Source records:
/-- Faults are precise: a cycle that ends Faulted changed nothing but status and the fault record, and the record holds
what its kind records (60_exceptions.md R209, R210; the record's fields are the spec's decision D8). That FADDR is pc
above 256, where no run gets, is the model's reading of 40_execution_loop.md R102 (log 6). -/
def Obligations.FaultsArePrecise : Prop :=
  ∀ (s t : State) (kind : FaultKind), s.status = .running → step s = .next t → t.status = .faulted kind →
    FaultsKeepingState kind s t ∧
      t.fault =
        match kind with
        | .addressOutOfRange =>
          { fpc := s.pc, fopc := 0, faddr := if s.pc.toNat ≤ 256 then 256 else s.pc, freg := 0, fcount := 0 }
        | .invalidRegister =>
          { fpc := s.pc, fopc := s.cell s.pc.toNat, faddr := 0,
            freg := if 8 ≤ (s.cell (s.pc.toNat + 1)).toNat then s.cell (s.pc.toNat + 1) else s.cell (s.pc.toNat + 2),
            fcount := 0 }
        | .invalidInstruction => { fpc := s.pc, fopc := s.cell s.pc.toNat, faddr := 0, freg := 0, fcount := 0 }
        | .unsupportedALUOperation => { fpc := s.pc, fopc := s.cell s.pc.toNat, faddr := 0, freg := 0, fcount := 0 }
        | .timeout => { fpc := s.pc, fopc := 0, faddr := 0, freg := 0, fcount := s.count }

/-- count goes up by 1 in every cycle that does not fault, HLT's included, and a faulting cycle does not change it
(40_execution_loop.md R108, the spec's decision D16). -/
def Obligations.CountCountsCompletedInstructions : Prop :=
  ∀ s t : State, s.status = .running → step s = .next t →
    (NotFaulted t → t.count = s.count + 1) ∧ (¬ NotFaulted t → t.count = s.count)

/-! ### Invariants and runs -/

/-- Every step keeps the invariant: canonical memory, pc in 0 to 256, at most one of EQ, GT and LT with bits 7 to 3 clear,
a fault record that agrees with status, and no more completed instructions than STEP_LIMIT. -/
def Obligations.StepKeepsInvariant : Prop :=
  ∀ s t : State, Inv s → step s = .next t → Inv t

/-- With STEP_LIMIT = some L every run ends within L + 1 cycles of a state whose count is 0, and sooner from a later one,
with at most L instructions completed (70_reset_and_hazards.md R236, which the spec derives). Steps after the end of the
run, which are no cycles of the CORE, are counted as identities: the model's reading of the spec's decision D17 (log 2). -/
def Obligations.RunEndsWithinTheCeiling : Prop :=
  ∀ (s : State) (limit : Nat), s.stepLimit = some limit → s.count ≤ limit →
    ∃ t, Host.Core.run Sys2Proof.core (limit + 1 - s.count) s = .next t ∧ t.status ≠ .running ∧ t.count ≤ limit

/-! ### What only certain instructions do -/

/-- Only CMP writes flags (10_state.md R27). -/
def Obligations.OnlyCmpWritesFlags : Prop :=
  ∀ (i : Instr) (s t : State), exec i s = .next t → (∀ a b, i ≠ .cmp a b) → t.flags = s.flags

/-- Only JEQ and JNE read flags (10_state.md R27): any other instruction does the same to everything else from any value
of flags. CMP leaves the same flags from any of them, since it writes the whole byte (the spec's decision D18), where its
operands are registers, and every other form leaves flags as it found them. -/
def Obligations.OnlyJeqAndJneReadFlags : Prop :=
  ∀ (i : Instr) (s t : State) (v : Byte), (∀ a, i ≠ .jeq a) → (∀ a, i ≠ .jne a) → exec i s = .next t →
    ∃ u, exec i { s with flags := v } = .next u ∧ { u with flags := t.flags } = t ∧
      ((∃ a b, i = .cmp a b) ∧ i.wellFormed = true → u.flags = t.flags) ∧
      (¬ ((∃ a b, i = .cmp a b) ∧ i.wellFormed = true) → u.flags = v)

/-- No instruction reads count or STEP_LIMIT (10_state.md R32): it does the same to everything else from any values of
them, and moves count as it would have. -/
def Obligations.NoInstructionReadsCountOrStepLimit : Prop :=
  ∀ (i : Instr) (s t : State) (c : Nat) (limit : Option Nat), exec i s = .next t →
    ∃ u, exec i { s with count := c, stepLimit := limit } = .next u ∧
      { u with count := t.count, stepLimit := t.stepLimit } = t ∧ u.count + s.count = t.count + c ∧ u.stepLimit = limit

/-- out is empty at reset, only PRN appends to it, at its end and the byte it emits, and nothing removes from it
(10_state.md R33). -/
def Obligations.OnlyPrnAppendsToOutput : Prop :=
  State.reset.out = [] ∧
  (∀ (i : Instr) (s t : State), exec i s = .next t →
    ∃ appended, t.out = s.out ++ appended ∧
      (appended ≠ [] → ∃ (a : Byte) (ra : Fin 8), i = .prn a ∧ a.toNat = ra ∧ appended = [s.reg ra])) ∧
  (∀ s t : State, step s = .next t → s.out <+: t.out)

/-- Only HLT sets Halted; JMP, CALL, RET, JEQ and JNE leave status Running, as every other instruction that does not
fault does (40_execution_loop.md R111). -/
def Obligations.OnlyHltHalts : Prop :=
  ∀ (i : Instr) (s t : State), s.status = .running → exec i s = .next t →
    (t.status = .halted ↔ i = .hlt) ∧ (i.wellFormed = true → i ≠ .hlt → t.status = .running)

/-- Only PUSH and CALL write Memory, and only the byte at the decremented sp: all of Memory keeps its bytes in any other
instruction (20_memory.md R52). -/
def Obligations.OnlyPushAndCallWriteMemory : Prop :=
  ∀ (i : Instr) (s t : State), Memory.wf s.mem = true → exec i s = .next t →
    ((∀ a, i ≠ .push a) → (∀ a, i ≠ .call a) → t.mem = s.mem) ∧ KeepsMem s t [(s.sp.toNat + 255) % 256]

/-- Which registers an instruction may write, the last column of the table of 10_state.md R21: its destination, and R7
where it moves the stack pointer. -/
def Obligations.OnlyDestinationRegistersAreWritten : Prop :=
  ∀ (i : Instr) (s t : State) (r : Fin 8), exec i s = .next t →
    (match i with
      | .ldi a _ => a.toNat ≠ r
      | .add a _ => a.toNat ≠ r
      | .mul a _ => a.toNat ≠ r
      | .pop a => a.toNat ≠ r ∧ r ≠ 7
      | .push _ => r ≠ 7
      | .call _ => r ≠ 7
      | .ret => r ≠ 7
      | .hlt => True
      | .prn _ => True
      | .cmp _ _ => True
      | .jmp _ => True
      | .jeq _ => True
      | .jne _ => True) →
    t.reg r = s.reg r

/-! ### The ALU instructions -/

/-- ADD (41_alu.md R121). -/
def Obligations.AddWritesTheSumModulo256 : Prop :=
  ∀ (a b : Byte) (s : State),
    encode (.add a b) = [0b10100000, a, b] ∧
    (∀ ra rb : Fin 8, a.toNat = ra → b.toNat = rb →
      ∃ t, exec (.add a b) s = .next t ∧
        (t.reg ra).toNat = ((s.reg ra).toNat + (s.reg rb).toNat) % 256 ∧
        KeepsRegs s t [ra] ∧ KeepsMem s t [] ∧ t.flags = s.flags ∧ t.out = s.out ∧ KeepsControl s t ∧
        AdvancesPc s t 3) ∧
    (8 ≤ a.toNat ∨ 8 ≤ b.toNat → ∃ t, exec (.add a b) s = .next t ∧ FaultsKeepingState .invalidRegister s t)

/-- MUL (41_alu.md R122). -/
def Obligations.MulWritesTheProductModulo256 : Prop :=
  ∀ (a b : Byte) (s : State),
    encode (.mul a b) = [0b10100010, a, b] ∧
    (∀ ra rb : Fin 8, a.toNat = ra → b.toNat = rb →
      ∃ t, exec (.mul a b) s = .next t ∧
        (t.reg ra).toNat = ((s.reg ra).toNat * (s.reg rb).toNat) % 256 ∧
        KeepsRegs s t [ra] ∧ KeepsMem s t [] ∧ t.flags = s.flags ∧ t.out = s.out ∧ KeepsControl s t ∧
        AdvancesPc s t 3) ∧
    (8 ≤ a.toNat ∨ 8 ≤ b.toNat → ∃ t, exec (.mul a b) s = .next t ∧ FaultsKeepingState .invalidRegister s t)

Work to be completed:
An exact copy of the lines above between the line holding "t : State, s.status" and the line holding "Nat), exec i s = .next t →", inclusive, is the whole answer.

Output for this task:
  ∀ s t : State, s.status = .running → step s = .next t →
    (NotFaulted t → t.count = s.count + 1) ∧ (¬ NotFaulted t → t.count = s.count)

/-! ### Invariants and runs -/

/-- Every step keeps the invariant: canonical memory, pc in 0 to 256, at most one of EQ, GT and LT with bits 7 to 3 clear,
a fault record that agrees with status, and no more completed instructions than STEP_LIMIT. -/
def Obligations.StepKeepsInvariant : Prop :=
  ∀ s t : State, Inv s → step s = .next t → Inv t

/-- With STEP_LIMIT = some L every run ends within L + 1 cycles of a state whose count is 0, and sooner from a later one,
with at most L instructions completed (70_reset_and_hazards.md R236, which the spec derives). Steps after the end of the
run, which are no cycles of the CORE, are counted as identities: the model's reading of the spec's decision D17 (log 2). -/
def Obligations.RunEndsWithinTheCeiling : Prop :=
  ∀ (s : State) (limit : Nat), s.stepLimit = some limit → s.count ≤ limit →
    ∃ t, Host.Core.run Sys2Proof.core (limit + 1 - s.count) s = .next t ∧ t.status ≠ .running ∧ t.count ≤ limit

/-! ### What only certain instructions do -/

/-- Only CMP writes flags (10_state.md R27). -/
def Obligations.OnlyCmpWritesFlags : Prop :=
  ∀ (i : Instr) (s t : State), exec i s = .next t → (∀ a b, i ≠ .cmp a b) → t.flags = s.flags

/-- Only JEQ and JNE read flags (10_state.md R27): any other instruction does the same to everything else from any value
of flags. CMP leaves the same flags from any of them, since it writes the whole byte (the spec's decision D18), where its
operands are registers, and every other form leaves flags as it found them. -/
def Obligations.OnlyJeqAndJneReadFlags : Prop :=
  ∀ (i : Instr) (s t : State) (v : Byte), (∀ a, i ≠ .jeq a) → (∀ a, i ≠ .jne a) → exec i s = .next t →
    ∃ u, exec i { s with flags := v } = .next u ∧ { u with flags := t.flags } = t ∧
      ((∃ a b, i = .cmp a b) ∧ i.wellFormed = true → u.flags = t.flags) ∧
      (¬ ((∃ a b, i = .cmp a b) ∧ i.wellFormed = true) → u.flags = v)

/-- No instruction reads count or STEP_LIMIT (10_state.md R32): it does the same to everything else from any values of
them, and moves count as it would have. -/
def Obligations.NoInstructionReadsCountOrStepLimit : Prop :=
  ∀ (i : Instr) (s t : State) (c : Nat) (limit : Option Nat), exec i s = .next t →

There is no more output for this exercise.